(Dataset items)
══════════
-- ==== Sys2Proof/Machine/Ops.lean ====
section
/-!
DEFINITION. The named operations that the meanings share: events and host messages, the end of contexts and jobs, orphaning, fault
records, and the reset of a cluster.
-/
namespace Sys2Proof.Machine

/-! ## Messages to the host -/

/-- The bytes of a number, most significant first. -/
def beBytes : Nat → Nat → List Byte
  | 0, _ => []
  | n + 1, v => BitVec.ofNat 8 (v / 256 ^ n) :: beBytes n v

/-- The bytes of a number, least significant first (R11). -/
def leBytes : Nat → Nat → List Byte
  | 0, _ => []
  | n + 1, v => BitVec.ofNat 8 v :: leBytes n (v / 256)

/-- The number that bytes spell, most significant first. -/
def beNat (l : List Byte) : Nat := l.foldl (fun a b => a * 256 + b.toNat) 0

/-- The number that bytes spell, least significant first. -/
def leNat : List Byte → Nat
  | [] => 0
  | b :: t => b.toNat + 256 * leNat t

/-- `n` bytes of a list from offset `o`. -/
def slice (l : List Byte) (o n : Nat) : List Byte := (l.drop o).take n

/-! ## CRC-32 (R348, R355) -/

/-- One bit of CRC-32 with the polynomial 1EDC6F41h, least significant bit first (log entry 126). -/
def crcBit (c : Nat) : Nat := if c % 2 = 1 then c / 2 ^^^ 0x82F63B78 else c / 2

def crcByte (c : Nat) (b : Byte) : Nat := (List.range 8).foldl (fun c _ => crcBit c) (c ^^^ b.toNat)

/-- CRC-32 of bytes. -/
def crc32 (bs : List Byte) : Nat := bs.foldl crcByte 0xFFFFFFFF ^^^ 0xFFFFFFFF

/-- Message classes of Table HP-3. -/
abbrev MC.ACCEPT : Nat := 2
abbrev MC.REFUSE : Nat := 3
abbrev MC.STREAM : Nat := 4
abbrev MC.KVPUT : Nat := 7
abbrev MC.EVENT : Nat := 9
abbrev MC.ACK : Nat := 10
abbrev MC.SESSION : Nat := 11

/-- Selectors and other objects kept for a session return to their defaults when it ends (R60). -/
def State.dropSessionObjs (s : State) (n : Nat) : State :=
  { s with regs := s.regs.filter fun e =>
      let o := Obj.ofKey e.1
      match Od.row? o.idx o.sub with
      | some r => !(r.perSession && o.inst == n)
      | none => true }

/-- The credit that session `n` sends with its next message (R330): at least 1 message, and up to 32 from the shared pool. -/
def State.grantCredit (s : State) (n : Nat) : State :=
  let t := s.session n
  if t.isOpen then
    let base := Nat.max 1 ((t.credit + 0x100000000 - t.rxNext) % 0x100000000)
    let more := Nat.min (32 - base) (s.reg Od.CREDIT_POOL_FREE)
    (s.setReg Od.CREDIT_POOL_FREE (s.reg Od.CREDIT_POOL_FREE - more)).setSession n
      { t with credit := (t.rxNext + base + more) % 0x100000000 }
  else s

/-- The PCP of a datagram of engine class `eng` (R321, R343). -/
def State.pcp (s : State) (mgmt : Bool) (eng : Nat) : Nat :=
  if mgmt then s.reg Od.MGMT_PCP else s.reg Od.PCP_MAP / 2 ^ (8 - 4 * eng) % 8

/-- The pause of a priority is over: its datagrams leave in order. -/
def State.unpause (s : State) (p : Nat) : State :=
  let ws := s.txHeld.filter fun (w : Wire) => w.pcp == p
  ({ s with
    pfc := Store.erase s.pfc p
    txHeld := s.txHeld.filter fun (w : Wire) => w.pcp != p
    wire := s.wire ++ ws }).bump Od.FRAMES_TX ws.length

/-- A datagram reaches the wire, or waits where a PFC pause covers its priority (R320, Table HP-8). -/
def State.putWire (s : State) (w : Wire) : State :=
  match Store.get? s.pfc w.pcp with
  | some t => if s.now < t then { s with txHeld := s.txHeld ++ [w] }
      else
        let s := s.unpause w.pcp
        { s with wire := s.wire ++ [w] }.bump Od.FRAMES_TX 1
  | none => { s with wire := s.wire ++ [w] }.bump Od.FRAMES_TX 1

/-- A message leaves in its own datagram, with the acknowledgements and the credit of its session (R329, R330). -/
def State.sendNow (s : State) (m : OutMsg) : State :=
  let s := s.grantCredit m.session
  let t := s.session m.session
  let sack := (List.range 32).foldl (fun a i => if t.rxBuf.any (fun (m : InMsg) => m.seq == (t.rxNext + 1 + i) % 0x100000000)
    then a + 2 ^ i else a) 0
  let w : Wire := ⟨m, t.txnNext, t.rxNext, sack, t.credit, short32 s.now, t.peer, t.tenant.isNone, s.pcp t.tenant.isNone m.eng⟩
  (s.modSession m.session fun t => { t with txnNext := t.txnNext + 1, lastTx := s.now, ackDue := none }).putWire w

/-- The cancel of a context by the end of its session: no record, no breach (R333). -/
def State.cancelQuiet (s : State) (x : Nat) : State :=
  let st := s.reg (Od.CTX_STATE x)
  if 1 ≤ st ∧ st ≤ 3 then
    let s := (s.setReg (Od.CTX_STATE x) XS.ENDING).setReg (Od.CTX_END x) 5
    (s.setReg (Od.CTX_FLAGS x) (s.reg (Od.CTX_FLAGS x) ||| 4)).setCtx x { s.ctx x with endTick := s.now }
  else s

/-- The contexts in use. -/
def State.ctxList (s : State) : List Nat := s.ctxs.map Prod.fst

/-- The handle value of an entry: index in [13:0], reuse count in [31:14] (R258). -/
def State.prefixHandle (s : State) (e : Nat) : Nat := (Store.get Prefix.new s.prefixes e).reuse * 16384 + e

/-- The bytes of KV blocks held by a prefix handle's runs (R260). -/
def State.prefixBytes (s : State) (e : Nat) : Nat :=
  16 * s.reg (Od.KV_BYTES_PER_TOKEN (s.reg (Od.PREFIX_JOB e))) *
    ((Store.get Prefix.new s.prefixes e).runs.foldl (fun a r => a + r.2) 0)

/-- A prefix handle returns to NONE and its blocks are freed, but for those that a context still reads (R389). -/
def State.dropPrefix (s : State) (e : Nat) : State :=
  let t := s.reg (Od.PREFIX_TENANT e)
  let s := s.setReg (Od.TENANT_SRAM_USED t) (s.reg (Od.TENANT_SRAM_USED t) - s.prefixBytes e)
  let s := (s.setReg (Od.PREFIX_STATE e) 0).setReg (Od.PREFIX_REFS e) 0
  let s := { s with prefixes := Store.set s.prefixes e { Store.get Prefix.new s.prefixes e with runs := [], landed := [], head := [] } }
  s.setReg Od.PREFIXES_IN_USE (s.reg Od.PREFIXES_IN_USE - 1)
══════════
Copy out the lines beginning at the one that contains "[31:14] (R258). -/". Stop at the final line of the data, and include it.

▶ _Result of the exercise_
/-- The handle value of an entry: index in [13:0], reuse count in [31:14] (R258). -/
def State.prefixHandle (s : State) (e : Nat) : Nat := (Store.get Prefix.new s.prefixes e).reuse * 16384 + e

/-- The bytes of KV blocks held by a prefix handle's runs (R260). -/
def State.prefixBytes (s : State) (e : Nat) : Nat :=
  16 * s.reg (Od.KV_BYTES_PER_TOKEN (s.reg (Od.PREFIX_JOB e))) *
    ((Store.get Prefix.new s.prefixes e).runs.foldl (fun a r => a + r.2) 0)

/-- A prefix handle returns to NONE and its blocks are freed, but for those that a context still reads (R389). -/
def State.dropPrefix (s : State) (e : Nat) : State :=
  let t := s.reg (Od.PREFIX_TENANT e)
  let s := s.setReg (Od.TENANT_SRAM_USED t) (s.reg (Od.TENANT_SRAM_USED t) - s.prefixBytes e)
  let s := (s.setReg (Od.PREFIX_STATE e) 0).setReg (Od.PREFIX_REFS e) 0
  let s := { s with prefixes := Store.set s.prefixes e { Store.get Prefix.new s.prefixes e with runs := [], landed := [], head := [] } }
  s.setReg Od.PREFIXES_IN_USE (s.reg Od.PREFIXES_IN_USE - 1)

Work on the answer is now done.